Data shown:
Content starts

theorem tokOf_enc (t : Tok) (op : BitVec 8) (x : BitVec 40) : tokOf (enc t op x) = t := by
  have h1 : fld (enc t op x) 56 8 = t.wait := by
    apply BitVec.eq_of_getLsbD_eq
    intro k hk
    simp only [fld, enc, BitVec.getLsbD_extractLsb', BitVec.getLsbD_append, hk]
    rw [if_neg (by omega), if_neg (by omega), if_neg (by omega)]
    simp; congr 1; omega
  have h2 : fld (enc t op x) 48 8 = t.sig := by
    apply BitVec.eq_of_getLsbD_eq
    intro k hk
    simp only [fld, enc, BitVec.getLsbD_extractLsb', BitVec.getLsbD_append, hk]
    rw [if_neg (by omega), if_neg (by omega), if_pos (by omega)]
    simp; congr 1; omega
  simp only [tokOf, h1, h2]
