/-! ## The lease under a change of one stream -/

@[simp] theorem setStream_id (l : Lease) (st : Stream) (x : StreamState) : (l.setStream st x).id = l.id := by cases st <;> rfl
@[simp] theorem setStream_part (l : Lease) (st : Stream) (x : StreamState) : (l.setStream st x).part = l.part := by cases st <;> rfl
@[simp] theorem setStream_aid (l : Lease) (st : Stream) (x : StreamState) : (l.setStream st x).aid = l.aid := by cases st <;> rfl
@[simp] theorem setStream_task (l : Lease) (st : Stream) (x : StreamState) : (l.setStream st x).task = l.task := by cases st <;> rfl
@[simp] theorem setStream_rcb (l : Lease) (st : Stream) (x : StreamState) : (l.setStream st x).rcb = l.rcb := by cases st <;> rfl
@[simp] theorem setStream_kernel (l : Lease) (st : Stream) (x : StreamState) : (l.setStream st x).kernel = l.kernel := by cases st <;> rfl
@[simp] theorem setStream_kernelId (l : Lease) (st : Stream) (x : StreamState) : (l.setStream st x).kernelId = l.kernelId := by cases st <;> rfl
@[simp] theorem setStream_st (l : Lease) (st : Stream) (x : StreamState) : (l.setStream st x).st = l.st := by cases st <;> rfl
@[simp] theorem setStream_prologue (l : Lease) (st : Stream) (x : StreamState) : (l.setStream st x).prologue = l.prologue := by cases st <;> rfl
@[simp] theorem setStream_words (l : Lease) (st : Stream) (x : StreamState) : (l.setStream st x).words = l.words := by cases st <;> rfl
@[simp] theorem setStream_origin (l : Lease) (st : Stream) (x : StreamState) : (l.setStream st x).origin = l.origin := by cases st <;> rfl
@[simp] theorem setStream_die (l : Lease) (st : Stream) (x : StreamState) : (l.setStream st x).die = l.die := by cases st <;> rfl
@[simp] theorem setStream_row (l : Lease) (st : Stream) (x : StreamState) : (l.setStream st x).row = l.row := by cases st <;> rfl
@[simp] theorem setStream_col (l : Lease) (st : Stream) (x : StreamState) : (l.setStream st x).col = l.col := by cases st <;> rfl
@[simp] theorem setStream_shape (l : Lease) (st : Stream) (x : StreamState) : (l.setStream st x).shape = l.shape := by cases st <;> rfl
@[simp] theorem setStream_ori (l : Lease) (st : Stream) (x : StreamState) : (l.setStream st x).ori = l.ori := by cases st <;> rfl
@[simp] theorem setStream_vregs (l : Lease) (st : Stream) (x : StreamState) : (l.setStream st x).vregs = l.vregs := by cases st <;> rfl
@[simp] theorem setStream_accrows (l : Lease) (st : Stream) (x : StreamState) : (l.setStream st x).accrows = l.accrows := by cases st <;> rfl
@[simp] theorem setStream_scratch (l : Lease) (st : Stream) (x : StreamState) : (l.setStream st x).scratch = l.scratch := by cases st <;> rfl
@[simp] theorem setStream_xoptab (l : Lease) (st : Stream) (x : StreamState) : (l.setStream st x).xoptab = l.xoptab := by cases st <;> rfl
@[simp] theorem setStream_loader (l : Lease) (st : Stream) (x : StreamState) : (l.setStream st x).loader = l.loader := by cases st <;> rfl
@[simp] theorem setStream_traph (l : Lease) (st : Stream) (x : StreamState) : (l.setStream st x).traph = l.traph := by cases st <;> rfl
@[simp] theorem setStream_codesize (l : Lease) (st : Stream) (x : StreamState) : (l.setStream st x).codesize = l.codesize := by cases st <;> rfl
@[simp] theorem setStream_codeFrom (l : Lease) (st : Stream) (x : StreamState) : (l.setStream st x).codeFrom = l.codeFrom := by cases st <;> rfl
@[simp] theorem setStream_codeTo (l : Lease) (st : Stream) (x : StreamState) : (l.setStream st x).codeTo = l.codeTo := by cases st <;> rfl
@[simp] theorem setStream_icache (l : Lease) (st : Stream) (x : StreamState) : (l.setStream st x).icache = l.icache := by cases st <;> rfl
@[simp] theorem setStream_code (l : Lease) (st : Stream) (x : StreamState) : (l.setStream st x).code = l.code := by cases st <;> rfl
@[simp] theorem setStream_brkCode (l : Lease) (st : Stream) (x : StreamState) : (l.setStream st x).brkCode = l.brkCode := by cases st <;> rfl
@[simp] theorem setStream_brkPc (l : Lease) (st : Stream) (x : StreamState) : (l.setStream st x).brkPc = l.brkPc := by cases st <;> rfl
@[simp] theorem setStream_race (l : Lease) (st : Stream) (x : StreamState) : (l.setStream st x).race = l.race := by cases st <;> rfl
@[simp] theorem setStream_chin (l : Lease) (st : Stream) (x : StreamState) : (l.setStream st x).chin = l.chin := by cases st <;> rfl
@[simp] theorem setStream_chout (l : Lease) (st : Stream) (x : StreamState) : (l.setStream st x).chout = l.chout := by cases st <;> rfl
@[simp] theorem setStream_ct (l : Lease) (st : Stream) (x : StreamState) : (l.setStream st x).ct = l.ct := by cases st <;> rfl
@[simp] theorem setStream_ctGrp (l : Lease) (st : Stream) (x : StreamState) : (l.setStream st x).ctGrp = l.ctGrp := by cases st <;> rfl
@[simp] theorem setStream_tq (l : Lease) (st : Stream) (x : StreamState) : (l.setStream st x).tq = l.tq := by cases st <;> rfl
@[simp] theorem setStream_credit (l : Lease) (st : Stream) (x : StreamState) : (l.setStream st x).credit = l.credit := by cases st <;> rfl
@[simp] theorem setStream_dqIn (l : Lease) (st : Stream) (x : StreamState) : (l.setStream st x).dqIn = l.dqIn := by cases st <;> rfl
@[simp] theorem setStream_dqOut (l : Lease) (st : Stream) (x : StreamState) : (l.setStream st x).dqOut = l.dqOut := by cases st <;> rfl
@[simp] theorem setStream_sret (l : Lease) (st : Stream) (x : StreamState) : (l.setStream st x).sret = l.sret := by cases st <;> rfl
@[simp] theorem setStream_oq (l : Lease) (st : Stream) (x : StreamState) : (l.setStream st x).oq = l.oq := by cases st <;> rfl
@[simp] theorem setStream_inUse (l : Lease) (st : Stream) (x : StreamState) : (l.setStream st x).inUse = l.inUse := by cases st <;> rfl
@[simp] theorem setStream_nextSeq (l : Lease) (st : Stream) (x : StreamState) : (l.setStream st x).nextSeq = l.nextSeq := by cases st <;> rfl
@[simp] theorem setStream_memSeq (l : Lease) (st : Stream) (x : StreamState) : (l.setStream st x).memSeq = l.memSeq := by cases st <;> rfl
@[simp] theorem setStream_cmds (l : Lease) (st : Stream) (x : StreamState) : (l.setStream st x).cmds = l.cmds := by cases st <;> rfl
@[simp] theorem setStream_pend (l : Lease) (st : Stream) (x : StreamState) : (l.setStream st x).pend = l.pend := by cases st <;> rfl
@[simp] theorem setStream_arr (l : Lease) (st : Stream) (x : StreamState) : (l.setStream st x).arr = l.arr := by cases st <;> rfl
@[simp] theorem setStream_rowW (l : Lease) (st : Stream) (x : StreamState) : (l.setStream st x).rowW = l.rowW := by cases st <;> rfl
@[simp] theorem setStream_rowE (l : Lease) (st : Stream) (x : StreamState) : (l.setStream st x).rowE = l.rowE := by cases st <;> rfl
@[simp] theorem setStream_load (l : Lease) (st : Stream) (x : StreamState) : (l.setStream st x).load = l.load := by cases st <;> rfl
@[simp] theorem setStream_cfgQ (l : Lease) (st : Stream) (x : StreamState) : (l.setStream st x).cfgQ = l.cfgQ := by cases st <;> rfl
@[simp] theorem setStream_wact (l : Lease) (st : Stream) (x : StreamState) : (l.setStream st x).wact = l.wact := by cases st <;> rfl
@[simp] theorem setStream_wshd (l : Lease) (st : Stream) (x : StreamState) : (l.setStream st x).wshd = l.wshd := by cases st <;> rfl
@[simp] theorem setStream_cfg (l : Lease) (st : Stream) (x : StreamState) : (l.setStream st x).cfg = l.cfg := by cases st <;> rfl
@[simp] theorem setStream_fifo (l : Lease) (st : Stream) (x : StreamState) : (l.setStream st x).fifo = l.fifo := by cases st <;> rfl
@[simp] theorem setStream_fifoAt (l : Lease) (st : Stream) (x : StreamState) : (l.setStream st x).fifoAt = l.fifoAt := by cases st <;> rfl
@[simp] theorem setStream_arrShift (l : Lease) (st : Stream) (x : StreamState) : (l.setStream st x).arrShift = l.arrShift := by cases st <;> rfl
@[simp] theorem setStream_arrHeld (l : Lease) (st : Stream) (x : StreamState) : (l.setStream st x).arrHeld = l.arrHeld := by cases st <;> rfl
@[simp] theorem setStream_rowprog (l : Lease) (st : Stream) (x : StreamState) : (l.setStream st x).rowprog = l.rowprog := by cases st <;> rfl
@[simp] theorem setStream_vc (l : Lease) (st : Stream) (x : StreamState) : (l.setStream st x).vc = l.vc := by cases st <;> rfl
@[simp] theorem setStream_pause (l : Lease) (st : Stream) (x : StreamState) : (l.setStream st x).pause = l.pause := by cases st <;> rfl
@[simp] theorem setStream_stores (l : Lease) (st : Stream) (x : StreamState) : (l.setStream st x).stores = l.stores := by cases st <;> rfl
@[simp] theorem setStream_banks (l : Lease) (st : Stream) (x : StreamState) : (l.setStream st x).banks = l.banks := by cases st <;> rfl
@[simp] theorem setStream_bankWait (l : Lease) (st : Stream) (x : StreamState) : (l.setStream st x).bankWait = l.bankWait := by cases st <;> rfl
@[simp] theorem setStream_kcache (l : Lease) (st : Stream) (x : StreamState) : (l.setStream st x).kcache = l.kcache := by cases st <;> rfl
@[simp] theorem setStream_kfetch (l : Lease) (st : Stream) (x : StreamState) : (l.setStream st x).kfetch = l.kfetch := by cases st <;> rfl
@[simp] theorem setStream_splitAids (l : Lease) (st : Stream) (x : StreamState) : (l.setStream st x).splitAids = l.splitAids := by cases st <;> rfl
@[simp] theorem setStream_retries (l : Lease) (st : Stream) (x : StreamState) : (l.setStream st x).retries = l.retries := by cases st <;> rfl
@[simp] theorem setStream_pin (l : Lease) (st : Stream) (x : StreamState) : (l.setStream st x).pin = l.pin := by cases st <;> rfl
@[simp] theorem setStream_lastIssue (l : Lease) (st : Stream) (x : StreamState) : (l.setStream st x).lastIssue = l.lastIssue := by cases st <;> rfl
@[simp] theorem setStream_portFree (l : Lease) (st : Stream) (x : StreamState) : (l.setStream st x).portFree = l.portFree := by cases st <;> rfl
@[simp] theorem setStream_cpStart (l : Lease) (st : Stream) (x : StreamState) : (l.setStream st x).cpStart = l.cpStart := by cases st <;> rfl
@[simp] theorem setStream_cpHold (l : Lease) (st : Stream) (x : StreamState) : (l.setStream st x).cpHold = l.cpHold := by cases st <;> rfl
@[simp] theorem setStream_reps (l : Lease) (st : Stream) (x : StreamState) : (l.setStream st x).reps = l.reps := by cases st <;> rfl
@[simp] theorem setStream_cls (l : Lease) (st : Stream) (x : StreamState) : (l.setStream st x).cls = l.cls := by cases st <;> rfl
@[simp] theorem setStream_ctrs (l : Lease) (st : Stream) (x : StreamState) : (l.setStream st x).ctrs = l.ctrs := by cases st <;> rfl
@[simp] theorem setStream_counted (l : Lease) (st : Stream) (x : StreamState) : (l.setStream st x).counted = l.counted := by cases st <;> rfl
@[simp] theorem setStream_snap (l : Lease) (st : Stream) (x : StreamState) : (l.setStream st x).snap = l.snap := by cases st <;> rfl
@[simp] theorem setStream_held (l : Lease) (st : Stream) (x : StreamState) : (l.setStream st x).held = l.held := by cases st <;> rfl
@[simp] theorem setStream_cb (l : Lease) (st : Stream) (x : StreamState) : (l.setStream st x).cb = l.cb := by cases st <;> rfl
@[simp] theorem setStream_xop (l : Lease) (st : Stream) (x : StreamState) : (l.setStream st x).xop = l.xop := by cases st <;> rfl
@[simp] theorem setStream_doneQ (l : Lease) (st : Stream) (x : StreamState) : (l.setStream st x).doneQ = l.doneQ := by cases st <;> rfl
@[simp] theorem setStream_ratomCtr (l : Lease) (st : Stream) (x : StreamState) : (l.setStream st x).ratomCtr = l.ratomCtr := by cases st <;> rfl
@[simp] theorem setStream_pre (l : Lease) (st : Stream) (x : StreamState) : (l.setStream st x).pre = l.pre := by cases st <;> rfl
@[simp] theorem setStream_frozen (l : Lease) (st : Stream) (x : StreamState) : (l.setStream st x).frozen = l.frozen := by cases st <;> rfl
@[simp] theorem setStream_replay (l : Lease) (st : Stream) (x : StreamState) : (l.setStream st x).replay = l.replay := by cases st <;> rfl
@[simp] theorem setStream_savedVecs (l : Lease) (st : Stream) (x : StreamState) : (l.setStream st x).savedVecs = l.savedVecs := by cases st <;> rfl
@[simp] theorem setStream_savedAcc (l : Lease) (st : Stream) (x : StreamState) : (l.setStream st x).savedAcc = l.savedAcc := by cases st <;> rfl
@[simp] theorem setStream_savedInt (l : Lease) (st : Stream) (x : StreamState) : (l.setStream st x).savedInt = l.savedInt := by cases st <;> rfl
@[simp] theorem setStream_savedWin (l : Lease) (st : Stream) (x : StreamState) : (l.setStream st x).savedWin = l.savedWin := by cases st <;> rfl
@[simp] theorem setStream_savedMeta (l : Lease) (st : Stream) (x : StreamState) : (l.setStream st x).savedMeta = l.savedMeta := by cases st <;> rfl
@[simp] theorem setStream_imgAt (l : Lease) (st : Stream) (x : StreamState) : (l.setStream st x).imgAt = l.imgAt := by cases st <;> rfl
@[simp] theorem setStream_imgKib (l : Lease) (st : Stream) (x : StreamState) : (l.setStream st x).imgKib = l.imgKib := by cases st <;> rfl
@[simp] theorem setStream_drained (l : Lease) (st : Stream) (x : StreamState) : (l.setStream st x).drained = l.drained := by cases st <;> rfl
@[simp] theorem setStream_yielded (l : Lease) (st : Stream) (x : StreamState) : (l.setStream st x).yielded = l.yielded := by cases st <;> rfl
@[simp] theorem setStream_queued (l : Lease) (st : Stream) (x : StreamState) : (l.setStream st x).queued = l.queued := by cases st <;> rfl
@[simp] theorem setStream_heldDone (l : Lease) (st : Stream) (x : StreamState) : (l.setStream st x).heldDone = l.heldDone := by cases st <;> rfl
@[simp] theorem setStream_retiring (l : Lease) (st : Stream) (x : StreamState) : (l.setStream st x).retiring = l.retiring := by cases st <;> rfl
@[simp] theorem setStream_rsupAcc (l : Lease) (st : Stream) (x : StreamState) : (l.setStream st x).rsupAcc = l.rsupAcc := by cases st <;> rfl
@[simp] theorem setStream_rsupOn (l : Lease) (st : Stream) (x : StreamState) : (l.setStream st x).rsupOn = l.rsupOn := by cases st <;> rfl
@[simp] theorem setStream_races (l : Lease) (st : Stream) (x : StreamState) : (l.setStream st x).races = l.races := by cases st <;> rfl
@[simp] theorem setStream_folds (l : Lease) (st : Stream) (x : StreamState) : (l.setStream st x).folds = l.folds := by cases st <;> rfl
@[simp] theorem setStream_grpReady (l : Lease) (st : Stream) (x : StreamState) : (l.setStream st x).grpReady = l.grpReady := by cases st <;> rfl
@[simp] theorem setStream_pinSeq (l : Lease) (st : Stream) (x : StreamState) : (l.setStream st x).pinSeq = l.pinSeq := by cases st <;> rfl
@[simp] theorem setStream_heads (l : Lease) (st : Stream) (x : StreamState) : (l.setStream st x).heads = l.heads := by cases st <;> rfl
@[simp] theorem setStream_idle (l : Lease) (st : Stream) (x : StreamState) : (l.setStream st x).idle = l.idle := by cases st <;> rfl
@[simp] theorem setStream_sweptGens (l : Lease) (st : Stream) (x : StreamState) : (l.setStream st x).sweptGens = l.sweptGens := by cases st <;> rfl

Content ends

From the records above, extract exactly and only the lines that begin at the line with "rw [if_neg (by omega), if_neg (by omega), if_neg" and stop after the line with "l.id := by cases st <;> rfl".

Task result:
    rw [if_neg (by omega), if_neg (by omega), if_neg (by omega)]
    simp; congr 1; omega
  have h2 : fld (enc t op x) 48 8 = t.sig := by
    apply BitVec.eq_of_getLsbD_eq
    intro k hk
    simp only [fld, enc, BitVec.getLsbD_extractLsb', BitVec.getLsbD_append, hk]
    rw [if_neg (by omega), if_neg (by omega), if_pos (by omega)]
    simp; congr 1; omega
  simp only [tokOf, h1, h2]
/-! ## The lease under a change of one stream -/

@[simp] theorem setStream_id (l : Lease) (st : Stream) (x : StreamState) : (l.setStream st x).id = l.id := by cases st <;> rfl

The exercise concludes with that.